From SRE Manager to AI-Augmented SRE Manager

01.03.2026

I’ve been managing an SRE team at Billie for about 15 months. A month ago, I set up an AI assistant. It’s an open-source gateway called OpenClaw that connects Claude to my tools, and I talk to it through Telegram.

Let me just walk you through last Wednesday.

Before my first meeting, the assistant checked my inbox. Found an invoice from my old tax advisor, a service I’d already cancelled. It drafted a reply asking about formal termination steps and sent it. The email bounced because of a wrong reply-to address. It caught that, resent. By lunch, the advisor had replied with three PDFs to sign. I signed them, the assistant sent them back. Done. That whole thing would’ve sat in my inbox for a week if I’m honest.

Between meetings, I needed to contact my daughter’s English teacher about a bad test score. I emailed the wrong teacher. Turns out there’s an “Elab” teacher and a regular English teacher at her school, and I mixed them up. The assistant dug through my inbox, found the right name from an old email, drafted an apology to teacher #1, wrote a proper message to teacher #2, CC’d my wife.

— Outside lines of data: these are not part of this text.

/-- An edge of a step (R185): its delay after the start of the step, its pin and the level the pin takes. -/
structure Edge where
  after : Delay
  pin   : Pin
  level : Bool
  deriving DecidableEq, Repr

/-- The strobe of a burst (R185). -/
inductive Strobe where
  | we
  | re
  | dqs
  deriving DecidableEq, Repr

/-- The framing of a burst or a status read (R185, R187): its strobe, the delay before it, preamble and postamble,
its bytes, and the time of one byte: `period`, or the data rate `mts`. -/
structure Burst where
  strobe : Strobe
  lead   : Delay := {}
  pre    : Delay := {}
  post   : Delay := {}
  bytes  : Nat
  /-- the period of a byte at slot 3, on the line in force; a burst at the data rate `mts` has none -/
  period : Delay := {}
  mts    : Nat := 0
  /-- input, IFACE 1-4: WR_DQ; output, IFACE 1-4: RD_DQS -/
  shift  : Delay := {}
  /-- output, IFACE 1-4: DESKEW of each DQ bit, with its sign (true: negative) -/
  deskew : List (Bool × Delay) := []
  deriving DecidableEq, Repr

/-- What stands on DQ or DQS: nothing (high-impedance), a steady level or byte, or the bytes of a burst, which the
block drives (`burst`) or a die drives (`die`). -/
inductive Bus where
  | hiz
  | byte (b : Byte)
  | high
  | burst
  | die
  deriving DecidableEq, Repr

/-- What the PHY codes in force mean (R180): drive and termination in ohm (none: off), the receive reference in
thousandths of VDDQ, and the shift of RE_T's high phase in units of 0.5 % of the RE period. -/
structure Phy where
  drive : Nat := 48
  term  : Option Nat := none
  vref  : Nat := 550
  dcc   : Int := 0
  deriving DecidableEq, Repr

/-- The cycle last driven on the channel's pins (R156, R197). -/
inductive Cycle where
  | inert
  | idle (ce : Bool)
  | cmd (die : Ctx) (b : Byte)
  | addr (die : Ctx) (b : Byte)
  | din (die : Ctx) (bytes : List Byte)
  | dout (die : Ctx) (n : Nat)
  | stat (die : Ctx)
  deriving DecidableEq, Repr

/-- Levels of the channel pins (R176, R197) as they stand at the end of the last step; RE_C and DQS_C are the
inverses of `re` and `dqs`. `hiz`: the quad is without power. -/
structure Pins where
  hiz : Bool := true
  ce0 : Bool := true
  ce1 : Bool := true
  wp  : Bool := false
  cle : Bool := false
  ale : Bool := false
  we  : Bool := true
  re  : Bool := true
  dqs : Bus := .hiz
  dq  : Bus := .hiz
  /-- what the PHY uses: its drive, its termination, its receive reference, its duty-cycle shift -/
  phy : Phy := {}
  last : Cycle := .inert
  /-- the edges of the last step, and the framing of its burst -/
  edges : List Edge := []
  burst : Option Burst := none
  /-- the per-bit timing that the last TRAIN_OUT captured, one value for each DQ bit (R156) -/
  timing : List W64 := []
  deriving DecidableEq, Repr

structure ChPlb where
  /-- ACC and OFS, by 256 × die + 16 × zone + level -/
  acc    : Tab (BitVec 32) := []
  ofs    : Tab Byte := []
  frozen : W64 := 0
  feStart : Tab W64 := []
  feZl   : Tab Byte := []
  trace  : Tab (List W64) := []
  seq    : BitVec 32 := 0
  left   : Byte := 0
  counting : Bool := false
  tFrozen : Bool := false
  wrapped : Bool := false
  wptr   : Byte := 0
  deriving DecidableEq, Repr

/-- Timebase of a channel (R36, R40) and the channel record values in force (R53). -/
structure ChTb where
  open_  : Bool := false
  /-- the line that the window, or the pending swap, is of: line B -/
  line   : Bool := false
  start  : W64 := 0
  begun  : Bool := false
  pend   : Option (BitVec 16) := none
  phy    : BitVec 24 := 0
  dly    : Tab (BitVec 32) := []
  deriving DecidableEq, Repr

structure Channel where
  ctl     : ChCtl := {}
  reg     : ChReg := {}
  engine  : BitVec 2 := 0
  thr     : Tab Thread := []
  /-- the thread that issued last (R88); its reset value is a DESIGN CHOICE (log entry 124) -/
  lastT   : Thr := 7
  /-- entry in the dispatch slot (R89) -/
  slot    : Option Nat := none
  /-- a calibration start is due (R52) -/
  calDue  : Bool := false
  flags   : BitVec 16 := 0
  /-- threads waiting in WAITE, first issued first (R144) -/
  evq     : List Thr := []
  scratch : Ram := {}
  cwb     : Ram := {}
  cstore  : Tab SWord := []
  disp    : Tab SWord := []
  cur     : Option Thr := none
  order   : Nat := 0
  lastC   : Tab (BitVec 4) := []
  decq    : List DecJob := []
  pins    : Pins := {}
  plb     : ChPlb := {}
  tb      : ChTb := {}
  /-- the library's own state of the channel, kept across warm resets (R219, R266, R273) -/
  lib     : LibState := {}
  deriving DecidableEq, Repr

/-! ## Register port and fabric -/

/-- A register port transaction (R59). `form` is the access form, `off` the aperture offset. -/
structure PReq where
  write : Bool
  off   : Nat
  form  : Acc
  data  : W64 := 0
  deriving DecidableEq, Repr

/-- The response of a register port transaction: `bytes` holds a burst's eight words. -/
structure PResp where
  ok    : Bool
  value : W64 := 0
  words : List W64 := []
  deriving DecidableEq, Repr

/-- A read that waits: by definition (R61), or HAWK_ALLOC while its pool serves no request (R386). -/
inductive PWait where
  | sync
  | window (s : BitVec 2) (since : W64)
  | alloc
  deriving DecidableEq, Repr

/-- The register port: the responses of the last step that returned any, the read that waits and the transactions
held behind it (R61). -/
structure Port where
  resp : List PResp := []
  wait : Option PWait := none
  held : List PReq := []
  deriving DecidableEq, Repr

/-! ## The whole -/

structure State where
  variant  : Variant := .j8
  time     : W64 := 0
  free     : Nat := 0
  pfail    : Bool := false
  brownout : Bool := false
  gctl     : Gctl := {}
  pwr      : Pwr := {}
  tok      : Tok := {}
  cal      : Cal := {}
  srv      : Srv := {}
  ic       : Ic := {}
  str      : Tab Strm := []
  hawk     : Hawk := {}
  eng      : Tab Eng := []
  xfer     : List Xfer := []
  rnd      : Rnd := {}
  qe       : Qe := {}
  plb      : Plb := {}
  soft     : Soft := {}
  intg     : Intg := {}
  stg      : Ram := {}
  prm      : Prm := {}
  lath     : Lath := {}
  quad     : Tab Quad := []
  ch       : Tab Channel := []
  port     : Port := {}
  fm       : List FmReq := []
  pending  : List Instr := []
  deriving DecidableEq, Repr

/-- The block right after PWR_GNT[0] has risen (R503): every register at its Reset value, BOOT in INIT,
every domain other than CTL off, no command waiting. -/
def State.reset : State := {}

end Sys2Proof.Machine
end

Two emails, right tone, maybe five minutes total.

In the afternoon I had an ADR review at work. The assistant didn’t help with that. It was a room full of engineers debating tradeoffs, and my actual challenge was figuring out when to drive the conversation and when to shut up and let someone else present. That’s a leadership problem. There’s no API for it.

After work, I’d noticed a new community center opening near my apartment while out walking. The assistant looked up their website, I wrote an intro email offering IT help as a neighbor.

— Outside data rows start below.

-- ==== Sys2Proof/Machine/Render.lean ====
section
/-! DEFINITION. Render: stripe contexts, the commands of RCMD, member fetches, and the RND_ registers
(R138, R282-R309). -/

namespace Sys2Proof.Machine

open Sys2Proof

def rctx (s : State) (i : Nat) : RCtx := tget {} i s.rnd.ctx
def modRctx (i : Nat) (f : RCtx → RCtx) (s : State) : State :=
  { s with rnd := { s.rnd with ctx := tmod {} i f s.rnd.ctx } }

/-! ## The tag (R286) -/

def tagK (g : W64) : Nat := (fld g 10 6).toNat
def tagM (g : W64) : Nat := (fld g 8 2).toNat + 1
def tagU (g : W64) : Nat := (fld g 4 4).toNat + 1
/-- Members of the stripe. -/
def tagN (g : W64) : Nat := tagK g + tagM g

/-- A tag that keeps R285 and R286. Its OWNER is not compared with this node's number (DESIGN CHOICE, log entry 174). -/
def tagOk (g : W64) : Bool := fld g 0 4 = 5 && 1 ≤ tagK g && tagN g ≤ 64 && fld g 32 32 ≠ 0

/-- Write sequence of a codeword, ATTEMPT 0 (R287). -/
def wseq (pos page cw : Nat) : BitVec 32 := BitVec.ofNat 32 (pos * 2 ^ 26 + page * 2 ^ 22 + cw * 2 ^ 20)

/-- The status word of RD (R290). -/
def rstat (value : Nat) (code : Byte) : W64 := at_ 32 (BitVec.ofNat 32 value) ||| at_ 0 code

/-- Pages that the buffers of a context hold: one with ONEPAGE set (R289). -/
def rPages (x : RCtx) : Nat := if x.onePage.isSome then 1 else tagU x.tag

/-- Size that a member's buffer needs. -/
def rBytes (x : RCtx) : Nat := rPages x * 16640

/-! ## Codewords of a member (R283) -/

/-- Buffer offsets of the codewords of `n` pages. -/
def cwOffsets (n : Nat) : List Nat := (List.range (4 * n)).map fun i => 4160 * i

/-- Bytes 0-4,143 of a codeword in a buffer. -/
def cwCode (h : BitVec 32) (off : Nat) (s : State) : List (Byte × Bool) × State := bufRead h off 4144 rqRender s

/-- The block-reserved bytes: tag, write sequence and CRC-32 over bytes 0-4,155 (R286, R287, R292). -/
def trailer (g : W64) (ws : BitVec 32) (code : List Byte) : List Byte :=
  let b := wordBytes 8 g ++ wordBytes 4 (ws.setWidth 64)
  b ++ wordBytes 4 ((crc32 (code ++ b)).setWidth 64)

/-- Marks of the 65 chunks of a codeword, read from its bytes. -/
def chunkMarks (bs : List (Byte × Bool)) : List Bool := (List.range 65).map fun i => anyMark ((bs.drop (64 * i)).take 64)

/-- A solved codeword written whole, its chunks marked (R291, R294). -/
def writeCw (h : BitVec 32) (off : Nat) (code : List Byte) (g : W64) (ws : BitVec 32) (marks : List Bool) (s : State) :
    State :=
  bufWrite h off ((code ++ trailer g ws code).zipIdx.map fun (b, i) => (b, marks.getD (i / 64) false)) rqRender s

/-! ## Accumulation (R284, R291) -/

/-- Contribution of a member at position `t` to syndrome `i`. -/
def term (i t : Nat) (bs : List Byte) : List Byte := bs.map (gfMul (gfAlpha (i * t)))

/-- One codeword of a member into the accumulators of a WRITE context: its parity buffers (R292). -/
def accWrite (x : RCtx) (t off : Nat) (bs : List (Byte × Bool)) (s : State) : State :=
  x.par.zipIdx.foldl (fun s (h, i) =>
    let r := cwCode h off s
    bufWrite h off ((r.1.zip (bs.zip (term i t (plain bs)))).map fun (a, b, v) => (a.1 ^^^ v, a.2 || b.2))
      rqRender r.2) s

/-- One codeword of a member into the syndromes of a READ context, at symbol index `sym`. -/
def accRead (id t off sym : Nat) (bs : List (Byte × Bool)) (s : State) : State :=
  modRctx id (fun x => { x with
    synd := x.synd.zipIdx.map fun (l, i) =>
      l.take sym ++ xorBytes ((l.drop sym).take bs.length) (term i t (plain bs)) ++ l.drop (sym + bs.length),
    marks := (chunkMarks bs).zipIdx.foldl (fun m (b, k) =>
      if b then tput (off / 64 + k) true m else m) x.marks }) s

/-- The codewords of a buffer from `src` into the accumulators from `dst`. -/
def accPages (id t : Nat) (h : BitVec 32) (src dst pages : Nat) (s : State) : State :=
  (cwOffsets pages).foldl (fun s o =>
    let r := cwCode h (src + o) s
    let x := rctx r.2 id
    if x.phase = .read then accRead id t (dst + o) ((dst + o) / 4160 * 4144) r.1 r.2
    else accWrite x t (dst + o) r.1 r.2) s

/-- Position `t` is accumulated, its home node noted. -/
def noteAcc (id t : Nat) (node : BitVec 16) : State → State :=
  modRctx id fun x => { x with accM := setBit x.accM t true, node := tset 0 t node x.node }

/-- A NODE field as stored: this node is 0 (R334). -/
def homeNode (s : State) (n : BitVec 16) : BitVec 16 := if isLocal s n then 0 else n

/-! ## OPEN (R289, R292, R299) -/

/-- The FREE contexts. -/
def freeCtxs (s : State) : List Nat := (List.range 1024).filter fun i => (rctx s i).phase = .free

/-- A FREE context: the spec leaves open which (log entry 2). -/
def takeFree (s : State) : Option (Nat × State) :=
  let l := freeCtxs s
  if l.isEmpty then none
  else
    let d := draw s
    some (l.getD (d.1.toNat % l.length) 0, d.2)

/-- The WRITE context of a tag. -/
def findWrite (s : State) (g : W64) : Option Nat :=
  (s.rnd.ctx.find? fun e => (e.2.phase = .acc || e.2.phase = .solved) && e.2.tag = g).map (·.1)

/-- `m` buffers of one pool. -/
def popBuffers (p : Nat) : Nat → State → List (BitVec 32) × State
  | 0, s => ([], s)
  | m + 1, s =>
    let b := popBuffer p s
    let r := popBuffers p m b.2
    (b.1 :: r.1, r.2)

/-- A parity buffer is zeroed. -/
def zeroBuffer (h : BitVec 32) (s : State) : State :=
  bufWrite h 0 (clean (List.replicate (bufSize h) 0)) rqRender s

/-- OPEN of a WRITE context: its status word, or none while the pool for its parity buffers serves no request (R31,
R386). -/
def openWrite (g : W64) (s : State) : Option W64 × State :=
  match findWrite s g with
  | some i => (some (rstat i 0), s)
  | none =>
    match takeFree s with
    | none => (some (rstat 0 2), s)
    | some (i, s') =>
      match servedBy s' s'.hawk.waiting (poolFor (tagU g * 16640)) true (tagM g) with
      | .nothing => (some (rstat 0 3), s)
      | .busy => (none, s)
      | .pool p =>
        let b := popBuffers p (tagM g) s'
        let s := b.1.foldl (fun s h => zeroBuffer h s) b.2
        (some (rstat i 0), modRctx i (fun _ => { phase := .acc, tag := g, par := b.1 }) s)

def openRead (g b : W64) (s : State) : W64 × State :=
  let one := if bit b 1 then some (fld b 2 4) else none
  let list := fld b 24 32
  let bad := (bit b 1 && tagU g ≤ (fld b 2 4).toNat) || (list ≠ 0 && bufSize list < 8 * tagN g * tagU g)
  if bad then (rstat 0 6, s)
  else match takeFree s with
    | none => (rstat 0 2, s)
    | some (i, s) =>
      let x : RCtx := { phase := .read, tag := g, list := if list = 0 then none else some list,
                        link := findWrite s g, onePage := one }
      let x := { x with synd := List.replicate (tagM g) (List.replicate (rPages x * 16576) 0) }
      (rstat i 0, modRctx i (fun _ => x) s)

def rOpen (a b : W64) (s : State) : Option W64 × State :=
  if !tagOk a then (some (rstat 0 6), s)
  else if bit b 0 then
    let r := openRead a b s
    (some r.1, r.2)
  else openWrite a s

Evening: LinkedIn post about a Claude Code plugin. Some journaling about how the day went. Set a reminder to try meditation the next morning.

Tax paperwork, parenting logistics, architecture reviews, community outreach, writing, self-reflection. One Telegram chat, one day.

What I think after a month

The value is in not switching contexts. Each individual thing the assistant did was small. Draft an email, search an inbox, look up a website. But I didn’t bounce between seven apps and three mental modes to get it all done. It happened in one thread, and that thread has memory.

The boring stuff actually gets done now. I still read every email before it goes out. I still decide everything. But the distance between “I should handle this” and “it’s handled” got very short. That tax thing is a perfect example. It’s not hard. It’s not important enough to do right now. So it festers. Except this time it didn’t.

Where it matters most, it’s useless. The ADR meeting, the 1:1s with my reports, the gut feeling that someone on the team is burning out. That’s me. AI clears the admin noise so I can spend more time on those things. It doesn’t make me better at them.

Work and life are in the same stream. My daughter’s teacher and my ADR review happened in the same chat, same afternoon. I know some people find that messy. For me it means fewer things slip through because everything lives in one place.

I don’t have conclusions yet. It’s been a month. I have no productivity metrics, no hours-saved calculations. I just notice that things that used to linger are getting done. Whether that’s genuinely useful or I’m just building a new dependency, I honestly don’t know. Check back in six months.